May 18 (Bloomberg) -- JPMorgan Chase & Co. shareholders rejected a proposal to split the roles of chairman and chief executive officer currently held by Jamie Dimon, who gave investors an upbeat outlook on the U.S. economy.
The resolution to separate the positions failed to pass with about 34 percent of the vote, according to a preliminary tally given to investors at today’s annual meeting in New York. All members of the board standing for election received at least 89 percent of the vote, said General Counsel Stephen Cutler. More than a dozen homeowners with Chase mortgages and consumer advocates, including the Rev. Jesse Jackson appealed to Dimon to do more for borrowers seeking loan modifications.
Dimon, 54, who has led the second-biggest U.S. bank by assets and its board for more than four years, told shareholders “there’s a chance down the road” that the lender would reinstate a stock-buyback program. When asked whether the firm would consider repurchasing shares, he said “not quite yet.” He said he hoped to reinstate the quarterly dividend, which was cut to 5 cents in 2009, at 30 percent to 40 percent of earnings.
“The economy is growing as we speak,” he said. “We think it’s better to wait when things are stable so we can pay a dividend you can count on.” It was the company’s first public meeting since posting a 55 percent increase in net income for the first quarter to $3.33 billion.
Votes on Proposals
Shareholders also approved a resolution for an advisory vote on executive compensation by more than 95 percent. They backed by 54 percent a measure allowing investors to take actions outside of the public-meeting process if they have the written consent of a majority of shares outstanding.
A proposal allowing anyone with at least 10 percent of outstanding common stock to call shareholder meetings lost while attracting 44 percent of the vote. Another proposal seeking more detailed derivatives disclosures and stricter collateral requirements won about 34 percent of the vote.
“We already do substantially some of the things you’re talking about, not all of them, but some of them,” Dimon told Sister Barbara Aires, who spoke on behalf of the groups of nuns and priests who submitted the derivatives proposal.

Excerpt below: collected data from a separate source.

-- ==== Sys2Proof/Machine/Stack.lean ====
section
/-! DEFINITION. Stack instructions (spec/44_stack.md). The dummy read of the byte after the opcode is the implied
shape's; the pulls also dummy-read the stack byte before S moves (R59). -/

namespace Sys2Proof.Machine

/-! ### PHA (R200) -/

/-- `Push(A)` (R200). -/
def effPha (s : State) : State := s.push s.a

/-- $48 PHA. -/
def execPha (s : State) : Result :=
  impliedInstr 0x48 3 effPha s

/-! ### PHP (R201) -/

/-- `Push(PackP(1))` (R201). -/
def effPhp (s : State) : State := s.push (s.packP true)

/-- $08 PHP. -/
def execPhp (s : State) : Result :=
  impliedInstr 0x08 3 effPhp s

/-! ### PLA (R202) -/

/-- `DummyRead(word($01, S)); A <- Pull(); SetNZ(A)` (R202). -/
def effPla (s : State) : State :=
  let v := (s.dummyRead s.stackAddr).pull
  v.2.loadA v.1

/-- $68 PLA. -/
def execPla (s : State) : Result :=
  impliedInstr 0x68 4 effPla s

/-! ### PLP (R203) -/

/-- `DummyRead(word($01, S)); UnpackP(Pull())` (R203). -/
def effPlp (s : State) : State :=
  let v := (s.dummyRead s.stackAddr).pull
  v.2.unpackP v.1

/-- $28 PLP. -/
def execPlp (s : State) : Result :=
  impliedInstr 0x28 4 effPlp s

end Sys2Proof.Machine
end

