-- ==== Sys2Proof/Machine/Unofficial.lean ====
section
/-! DEFINITION. Unofficial opcodes (spec/47_unofficial.md), each behind the admission of R260. -/

namespace Sys2Proof.Machine

/-! ### NOP* (R261) -/

/-- The value read is discarded (R261). -/
def effNopStar (_m : Byte) (s : State) : State := s

/-- $04 NOP* n. -/
def execNop04Zp (n : Byte) (s : State) : Result :=
  admitted 0x04 s (readInstr 0x04 3 (.mem (.zp n)) effNopStar s)

/-- $0C NOP* hilo. -/
def execNop0CAbs (lo hi : Byte) (s : State) : Result :=
  admitted 0x0C s (readInstr 0x0C 4 (.mem (.abs lo hi)) effNopStar s)

/-- $14 NOP* n,X. -/
def execNop14ZpX (n : Byte) (s : State) : Result :=
  admitted 0x14 s (readInstr 0x14 4 (.mem (.zpX n)) effNopStar s)

/-- $1A NOP*. -/
def execNop1A (s : State) : Result :=
  admitted 0x1A s (impliedInstr 0x1A 2 effNop s)

/-- $1C NOP* hilo,X. -/
def execNop1CAbsX (lo hi : Byte) (s : State) : Result :=
  admitted 0x1C s (readInstr 0x1C 4 (.mem (.absX lo hi)) effNopStar s)

/-- $34 NOP* n,X. -/
def execNop34ZpX (n : Byte) (s : State) : Result :=
  admitted 0x34 s (readInstr 0x34 4 (.mem (.zpX n)) effNopStar s)

/-- $3A NOP*. -/
def execNop3A (s : State) : Result :=
  admitted 0x3A s (impliedInstr 0x3A 2 effNop s)

/-- $3C NOP* hilo,X. -/
def execNop3CAbsX (lo hi : Byte) (s : State) : Result :=
  admitted 0x3C s (readInstr 0x3C 4 (.mem (.absX lo hi)) effNopStar s)

/-- $44 NOP* n. -/
def execNop44Zp (n : Byte) (s : State) : Result :=
  admitted 0x44 s (readInstr 0x44 3 (.mem (.zp n)) effNopStar s)

/-- $54 NOP* n,X. -/
def execNop54ZpX (n : Byte) (s : State) : Result :=
  admitted 0x54 s (readInstr 0x54 4 (.mem (.zpX n)) effNopStar s)

/-- $5A NOP*. -/
def execNop5A (s : State) : Result :=
  admitted 0x5A s (impliedInstr 0x5A 2 effNop s)

/-- $5C NOP* hilo,X. -/
def execNop5CAbsX (lo hi : Byte) (s : State) : Result :=
  admitted 0x5C s (readInstr 0x5C 4 (.mem (.absX lo hi)) effNopStar s)

/-- $64 NOP* n. -/
def execNop64Zp (n : Byte) (s : State) : Result :=
  admitted 0x64 s (readInstr 0x64 3 (.mem (.zp n)) effNopStar s)

/-- $74 NOP* n,X. -/
def execNop74ZpX (n : Byte) (s : State) : Result :=
  admitted 0x74 s (readInstr 0x74 4 (.mem (.zpX n)) effNopStar s)

/-- $7A NOP*. -/
def execNop7A (s : State) : Result :=
  admitted 0x7A s (impliedInstr 0x7A 2 effNop s)

/-- $7C NOP* hilo,X. -/
def execNop7CAbsX (lo hi : Byte) (s : State) : Result :=
  admitted 0x7C s (readInstr 0x7C 4 (.mem (.absX lo hi)) effNopStar s)

/-- $80 NOP* #n. -/
def execNop80Imm (n : Byte) (s : State) : Result :=
  admitted 0x80 s (readInstr 0x80 2 (.imm n) effNopStar s)

/-- $82 NOP* #n. -/
def execNop82Imm (n : Byte) (s : State) : Result :=
  admitted 0x82 s (readInstr 0x82 2 (.imm n) effNopStar s)

/-- $89 NOP* #n. -/
def execNop89Imm (n : Byte) (s : State) : Result :=
  admitted 0x89 s (readInstr 0x89 2 (.imm n) effNopStar s)

/-- $C2 NOP* #n. -/
def execNopC2Imm (n : Byte) (s : State) : Result :=
  admitted 0xC2 s (readInstr 0xC2 2 (.imm n) effNopStar s)

/-- $D4 NOP* n,X. -/
def execNopD4ZpX (n : Byte) (s : State) : Result :=
  admitted 0xD4 s (readInstr 0xD4 4 (.mem (.zpX n)) effNopStar s)

/-- $DA NOP*. -/
def execNopDA (s : State) : Result :=
  admitted 0xDA s (impliedInstr 0xDA 2 effNop s)
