-- ==== Sys2Proof/Tests/Slice0.lean ====
section
/-! SUPPORT. Tests on fixed values, with results from outside the model: the encodings of spec/30_encoding.md, the
vectors of spec/95_test_vectors.md (a test has its vector's name), and for every statement with hypotheses a witness
that meets them. -/

namespace Sys2Proof.Tests

open Sys2Proof.Machine

/-! ### Helpers -/

/-- Memory with these bytes. -/
def cells (l : List (Nat × Byte)) : Memory := l.foldl (fun m c => m.write c.1 c.2) []

/-- The default state of spec/95_test_vectors.md. -/
def ready : State :=
  { State.reset with
    flagI := false
    pc := 0x8000
    cycles := 2
    trace := []
    params := ⟨Config.allUnofficial, 0xEE, 0xEE, .refuse, .full⟩ }

/-- The state with a program's bytes at PC. -/
def load (code : List Byte) (s : State) : State :=
  { s with mem := (code.foldl (fun (p : Memory × Addr) b => (p.1.write p.2.toNat b, p.2 + 1)) (s.mem, s.pc)).1 }

/-- One step from a state with the bytes at PC. -/
def run (code : List Byte) (s : State) : Result := step (load code s)

/-- What one step leaves, where it answers a next state. -/
def after {α : Type} (code : List Byte) (s : State) (f : State → α) : Option α :=
  match run code s with
  | .next t => some (f t)
  | .fault _ | .refused _ => none

/-- Every pair is a word and the instruction it decodes to, with nothing left over. -/
def decodesAs (l : List (List Byte × Instr)) : Bool := l.all fun p => decode p.1 = .ok (p.2, [])

/-- Why one step refuses, where it does. -/
def refusal (code : List Byte) (s : State) : Option Refusal :=
  match run code s with
  | .refused r => some r
  | .fault _ | .next _ => none

/-- The outcome is a next state. -/
def isNext (r : Result) : Bool :=
  match r with
  | .next _ => true
  | .fault _ | .refused _ => false

/-! ### WellFormed -/

/-- SLO is no instruction of a machine whose `P_UNOFFICIAL` is empty (R260, U8). -/
theorem test_slo_ill_formed : Instr.wellFormed { Config.params with unofficial := [] } (.sloZp 0x10) = false := by decide

/-- It is one of a machine that carries all 105; LDA is one of every machine. -/
theorem test_slo_well_formed :
    Instr.wellFormed Config.params (.sloZp 0x10) = true ∧
      Instr.wellFormed { Config.params with unofficial := [] } (.ldaZp 0x10) = true := by decide

/-- The 105 unofficial opcodes, without repeats (R87, L1-2). -/
theorem test_unofficial_count : Config.allUnofficial.length = 105 ∧ Config.allUnofficial.Nodup := by decide

/-- The opcodes that the table marks unofficial are those of `Config.allUnofficial`. -/
theorem test_unofficial_rows : ∀ op : Byte, (rowOf op).official = !Config.allUnofficial.contains op := by decide

/-! ### Decoding -/

/-- Too few bytes are rejected by name. -/
theorem test_decode_rejects : decode [] = .error .noBytes ∧ decode [0xAD, 0x12] = .error (.truncated 0xAD) := by decide

/-- A table word's bits count on from the first byte (`LDA $1234,X`). -/
theorem test_table_word : decodeTableWord 24 0x1234BD = some (.ldaAbsX 0x34 0x12) := by decide

/-- Operand bits above the row's are zero. -/
theorem test_table_word_short : decodeTableWord 8 0xFFFFA9 = some (.ldaImm 0x00) := by decide

/-- The first step after reset runs the word placed for it. -/
theorem test_with_fetch_word :
    (match step (State.reset.withFetchWord 16 0x42A9) with
      | .next t => t.a
      | .fault _ | .refused _ => 0) = 0x42 := by decide

/-- Encodings of R140 to R144. -/
theorem test_decode_load_store_transfer_1 : decodesAs [
    ([0xA9, 0x12], .ldaImm 0x12), ([0xA5, 0x12], .ldaZp 0x12), ([0xB5, 0x12], .ldaZpX 0x12),
    ([0xAD, 0x12, 0x34], .ldaAbs 0x12 0x34), ([0xBD, 0x12, 0x34], .ldaAbsX 0x12 0x34), ([0xB9, 0x12, 0x34], .ldaAbsY 0x12 0x34),
    ([0xA1, 0x12], .ldaIndX 0x12), ([0xB1, 0x12], .ldaIndY 0x12), ([0xA2, 0x12], .ldxImm 0x12),
    ([0xA6, 0x12], .ldxZp 0x12), ([0xB6, 0x12], .ldxZpY 0x12), ([0xAE, 0x12, 0x34], .ldxAbs 0x12 0x34),
    ([0xBE, 0x12, 0x34], .ldxAbsY 0x12 0x34), ([0xA0, 0x12], .ldyImm 0x12), ([0xA4, 0x12], .ldyZp 0x12),
    ([0xB4, 0x12], .ldyZpX 0x12), ([0xAC, 0x12, 0x34], .ldyAbs 0x12 0x34), ([0xBC, 0x12, 0x34], .ldyAbsX 0x12 0x34),
    ([0x85, 0x12], .staZp 0x12), ([0x95, 0x12], .staZpX 0x12), ([0x8D, 0x12, 0x34], .staAbs 0x12 0x34),
    ([0x9D, 0x12, 0x34], .staAbsX 0x12 0x34), ([0x99, 0x12, 0x34], .staAbsY 0x12 0x34), ([0x81, 0x12], .staIndX 0x12),
    ([0x91, 0x12], .staIndY 0x12), ([0x86, 0x12], .stxZp 0x12), ([0x96, 0x12], .stxZpY 0x12),
    ([0x8E, 0x12, 0x34], .stxAbs 0x12 0x34)] = true := by decide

Aires said in an interview that the same proposal received similar support from shareholders at Citigroup Inc., Goldman Sachs Group Inc. and Bank of America Corp.
About two dozen borrowers came to the meeting and appealed for help on their home loans. Dimon referred them to mortgage specialists sitting outside to answer questions about specific foreclosure cases and pending modifications.
“This is a government program, so it’s not always up to JPMorgan” in deciding who qualifies and who doesn’t for the Home Affordable Modification Program, Dimon said.